/-- One turn of an OPEN channel, at a frame end or, with no sample, at a slipped one. Its sample (R17, R76 to R79, R81, R82,
R84): the probe output in a probe phase; 0 in PRIMING below tx_start; else the queue's head, which leaves, with RUNNING, TX_LOW
raised at a fall below an armed tx_low and TX_HIGH armed again; or 0, counted starved, in RUNNING with an empty queue. Its
filters, unless it completes a block (R5 to R8, R10, R90, R120, R126): the residual steps P_res, enters the input ring and is
equalized into the block; unguarded in TRAIN or TRACK the taps adapt; D and the far taps so adapted stand, unless the turn ends
a window whose result is applied, which sets D and zeroes the far taps (R16, R150, R160). Its train count (R95 to R97), unless
a divergence may follow: TRAIN falls by one, guarded or not; from 1 it takes the pending extension, or ends in the then-mode
with the checkpoint, TRAIN_DONE and the count of R96; other modes stand. A turn whose block then holds its B outputs is the
block boundary, run on what these stages leave, the train count step and the survey's among it, and the turn's end (R46, R126);
what the boundary does is said in BlockBoundaryCompletes. What the stages do not name stands: the channel's other fields, in a
block its seq, pending references, strikes and armings too, and the data queue; its slot's drive and one history sample apart
every slot and page; other kinds of notice; and, while no survey ends, every other channel and correlator (R43). -/
def Obligations.TurnRunsFilters : Prop :=
  ∀ (s : State) (c : ChanId) (sl : SlotId) (rx : Option Sample),
    let ch := s.ch c
    let v := rx.getD ch.heldRx
    let x := historyRead (transmitStage s c sl).pageMem ch.pages ch.writeIndex
    let r := saturate (v.toInt - echoEstimate ch.echo.near ch.echo.far ch.echo.delay x)
    let shift := if ch.echo.mode = .track then ch.params.echoTrackShift else ch.params.echoTrainShift
    let adapts := rx ≠ none ∧ ch.echo.mode ≠ .hold ∧ ch.echo.guard = 0
    let near := if adapts then adaptFrom r (14 + shift) x 0 ch.echo.near else ch.echo.near
    let far := if adapts then adaptFrom r (14 + shift) x ch.echo.delay ch.echo.far else ch.echo.far
    let ring := memWrite ch.eq.ring (ch.writeIndex % 1024) r
    let y := if ch.eq.mode = .bypass then r else equalize ch.eq.taps (inputRead ring (ch.writeIndex % 1024))
    let u := turn s c sl rx
    let t := u.ch c
    let inside := ch.eq.outputs.length + 1 ≠ ch.params.blockSize
    let probing := ∃ i k, s.dsu.unit i = some k ∧ k.entry.channel = c ∧ k.entry.probe = true
    let starves := ¬ probing ∧ ch.tx.state = .running ∧ ch.tx.queue = []
    let sends (tx : TxPart) (out : Sample) (starved : Count) : Prop :=
      t.tx = tx ∧ u.highway.drive[sl.val] = some out ∧ t.counters.txSamplesStarved = starved
    let marked (f : BlockFlags) : Prop :=
      (f.slip = true ↔ ch.eq.flags.slip = true ∨ rx = none)
      ∧ (f.starved = true ↔ ch.eq.flags.starved = true ∨ starves)
      ∧ (f.probe = true ↔ ch.eq.flags.probe = true ∨ probing)
      ∧ (f.echoAdapt = true ↔ ch.eq.flags.echoAdapt = true ∨ adapts)
    let applies (k : Correlator) : Prop :=
      rx ≠ none ∧ k.entry.channel = c ∧ k.phase = .window ∧ k.window + 1 = 1024 ∧ k.entry.apply = true
        ∧ ch.params.surveyMinConf ≤ (surveyFigures k.entry.lo (addProducts x r k.entry.lo k.sums)).confidence
    let surveyed (e : EchoPart) : Prop :=
      ((∀ i k, s.dsu.unit i = some k → ¬ applies k) → e.delay = ch.echo.delay ∧ e.far = far)
      ∧ (SurveyUnits s → ∀ i k, s.dsu.unit i = some k → applies k →
          e.delay = min ch.params.maxDelay
              ((surveyFigures k.entry.lo (addProducts x r k.entry.lo k.sums)).peakLag - 8)
            ∧ e.far = List.replicate ch.echo.far.length 0)
    let trainStepped (a : Channel) (notices : List Notice) : Prop :=
      let trained (mode : EchoMode) (count : Nat) (extension : Option Nat) (k : Option Checkpoint) (done : Count) : Prop :=
        a.echo.mode = mode ∧ a.echo.trainCount = count ∧ a.echo.extension = extension ∧ a.echo.checkpoint = k
          ∧ a.counters.trainCompletions = done ∧ a.echo.thenMode = ch.echo.thenMode
      let done := ch.counters.trainCompletions
      (ch.echo.mode ≠ .train → trained ch.echo.mode ch.echo.trainCount ch.echo.extension ch.echo.checkpoint done)
      ∧ (ch.echo.mode = .train → 2 ≤ ch.echo.trainCount →
          trained .train (ch.echo.trainCount - 1) ch.echo.extension ch.echo.checkpoint done)
      ∧ (ch.echo.mode = .train → ch.echo.trainCount = 1 → ch.echo.extension = none →
          trained ch.echo.thenMode 0 none
            (if ch.params.autoCheckpoint then some ⟨near, far, ch.echo.delay⟩ else ch.echo.checkpoint) (done + 1)
          ∧ ∃ n ∈ notices, n.channel = chanByte c ∧ n.body = .trainDone ch.echo.thenMode ch.params.autoCheckpoint)
      ∧ ∀ n, ch.echo.mode = .train → ch.echo.trainCount = 1 → ch.echo.extension = some n →
          trained .train n none ch.echo.checkpoint done
    let lows (w : State) := w.link.notices.filter fun n => n.channel == chanByte c && noticeKind n.body == 0x40
    let endsSurvey : Prop := ∃ i k, s.dsu.unit i = some k ∧ k.entry.channel = c ∧ k.phase = .window
      ∧ (if rx = none then 2 ≤ k.restarts else k.window + 1 = 1024)
    let endsTraining := ch.echo.mode = .train ∧ ch.echo.trainCount ≤ 1 ∧ ch.echo.extension = none
    let onlyTouches (kinds : List Byte) (w : State) : Prop :=
      OthersStand (fun n => n.channel == chanByte c && kinds.contains (noticeKind n.body)) s w
    let stagesTouch (a : Channel) : Prop := a = { ch with
      writeIndex := a.writeIndex, heldRx := a.heldRx, tx := a.tx, survey := a.survey, lastResult := a.lastResult
      echo := { ch.echo with
        near := a.echo.near, far := a.echo.far, delay := a.echo.delay, mode := a.echo.mode, guard := a.echo.guard
        trainCount := a.echo.trainCount, extension := a.echo.extension, checkpoint := a.echo.checkpoint }
      eq := { ch.eq with
        ring := a.eq.ring, outputs := a.eq.outputs, positions := a.eq.positions, flags := a.eq.flags }
      quality := { ch.quality with
        pRx := a.quality.pRx, pRes := a.quality.pRes, slipTurns := a.quality.slipTurns }
      counters := { ch.counters with
        txSamplesStarved := a.counters.txSamplesStarved
        trainCompletions := a.counters.trainCompletions
        surveysDone := a.counters.surveysDone } }
    let partStands (w : State) : Prop :=
      (∃ out : Sample, w.highway = { s.highway with drive := s.highway.drive.set sl.val (some out) }
        ∧ w.pageMem = historyWrite s.pageMem ch.pages ch.writeIndex out)
      ∧ (∃ dsu channels notices dataQueue, w = { s with
          highway := w.highway, pageMem := w.pageMem, dsu := dsu, channels := channels
          link := { s.link with notices := notices, dataQueue := dataQueue } })
      ∧ (¬ endsSurvey →
          (∀ d : ChanId, d ≠ c → w.ch d = s.ch d) ∧ w.dsu.queue = s.dsu.queue
          ∧ (∀ i : Fin 4, (∀ k, s.dsu.unit i = some k → k.entry.channel ≠ c) → w.dsu.unit i = s.dsu.unit i)
          ∧ (w.ch c).survey = ch.survey ∧ (w.ch c).lastResult = ch.lastResult
          ∧ (w.ch c).counters.surveysDone = ch.counters.surveysDone
          ∧ onlyTouches [0x40, 0x42, 0x43, 0x46] w)
      ∧ onlyTouches [0x40, 0x42, 0x43, 0x44, 0x46] w ∧ (¬ endsTraining → onlyTouches [0x40, 0x43, 0x44, 0x46] w)
    partStands u
    ∧ (inside → stagesTouch t ∧ u.link.dataQueue = s.link.dataQueue ∧ onlyTouches [0x40, 0x42, 0x44] u)
    ∧ (t.writeIndex = ch.writeIndex + 1 ∧ t.heldRx = v ∧ t.quality.pRx = powerStep ch.quality.pRx v
      ∧ t.quality.pRes = powerStep ch.quality.pRes r
      ∧ t.quality.slipTurns = (if rx = none then min (ch.quality.slipTurns + 1) 65535 else ch.quality.slipTurns)
      ∧ t.echo.guard = (if rx = none then 63 else ch.echo.guard - 1) ∧ t.eq.ring = ring)
    ∧ (inside → t.eq.outputs = ch.eq.outputs ++ [y] ∧ t.eq.positions = ch.eq.positions ++ [ch.writeIndex % 1024]
        ∧ t.echo.near = near ∧ surveyed t.echo)
    ∧ (SurveyUnits s →
        let kept := ch.counters.txSamplesStarved
        (probing →
          sends { ch.tx with probe := (probeStep ch.tx.probe).2 } (probeSample (probeStep ch.tx.probe).1) kept
            ∧ lows u = lows s)
        ∧ (¬ probing → ch.tx.state = .priming → ch.tx.queue.length < ch.params.txStart →
            sends ch.tx 0 kept ∧ lows u = lows s)
        ∧ (¬ probing → ch.tx.state = .running ∨ ch.params.txStart ≤ ch.tx.queue.length →
            ∀ head rest, ch.tx.queue = head :: rest →
              let falls := rest.length < ch.params.txLow ∧ ch.tx.lowArm = .armed
              sends { ch.tx with
                  queue := rest
                  state := .running
                  lowArm := if falls then .disarmed else ch.tx.lowArm
                  highArm := if rest.length ≤ ch.params.txHigh then .armed else ch.tx.highArm } head kept
                ∧ (falls → ∃ n ∈ lows u, n.body = .txLow rest.length) ∧ (¬ falls → lows u = lows s))
        ∧ (starves → sends { ch.tx with state := .priming } 0 (kept + 1) ∧ lows u = lows s)
        ∧ (inside → ch.tx.state = .running ∨ 1 ≤ ch.params.txStart → marked t.eq.flags))
    ∧ (inside ∨ ch.params.divergenceGuard = false → trainStepped t u.link.notices)
    ∧ (¬ inside → ∃ w : State,
        let full := w.ch c
        full.params = ch.params ∧ full.eq.outputs = ch.eq.outputs ++ [y]
        ∧ full.eq.positions = ch.eq.positions ++ [ch.writeIndex % 1024] ∧ full.eq.ring = ring
        ∧ full.eq.taps = ch.eq.taps ∧ full.eq.mode = ch.eq.mode ∧ full.eq.nextSeq = ch.eq.nextSeq
        ∧ full.eq.pendingRefs = ch.eq.pendingRefs
        ∧ full.echo.near = near ∧ surveyed full.echo ∧ trainStepped full w.link.notices
        ∧ full.echo.guard = (if rx = none then 64 else ch.echo.guard) ∧ full.echo.strikes = ch.echo.strikes
        ∧ (ch.echo.extension ≠ none → full.echo.mode = ch.echo.mode)
        ∧ full.quality.pRx = powerStep ch.quality.pRx v ∧ full.quality.pRes = powerStep ch.quality.pRes r
        ∧ full.quality.erleArm = ch.quality.erleArm ∧ full.quality.mseArm = ch.quality.mseArm
        ∧ (SurveyUnits s → ch.tx.state = .running ∨ 1 ≤ ch.params.txStart → marked full.eq.flags)
        ∧ w.link.dataQueue = s.link.dataQueue ∧ stagesTouch full ∧ partStands w ∧ onlyTouches [0x40, 0x42, 0x44] w
        ∧ u = (boundary w c).setCh c { (boundary w c).ch c with
            echo := { ((boundary w c).ch c).echo with guard := ((boundary w c).ch c).echo.guard - 1 }
            writeIndex := ((boundary w c).ch c).writeIndex + 1 })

TASK REQUIREMENTS: The line above containing "(¬ endsSurvey →", the line containing "0x44, 0x46] w)", and every line between them are to be transcribed exactly; no other line is wanted.

SOLVED EXERCISE:
      ∧ (¬ endsSurvey →
          (∀ d : ChanId, d ≠ c → w.ch d = s.ch d) ∧ w.dsu.queue = s.dsu.queue
          ∧ (∀ i : Fin 4, (∀ k, s.dsu.unit i = some k → k.entry.channel ≠ c) → w.dsu.unit i = s.dsu.unit i)
          ∧ (w.ch c).survey = ch.survey ∧ (w.ch c).lastResult = ch.lastResult
          ∧ (w.ch c).counters.surveysDone = ch.counters.surveysDone
          ∧ onlyTouches [0x40, 0x42, 0x43, 0x46] w)
      ∧ onlyTouches [0x40, 0x42, 0x43, 0x44, 0x46] w ∧ (¬ endsTraining → onlyTouches [0x40, 0x43, 0x44, 0x46] w)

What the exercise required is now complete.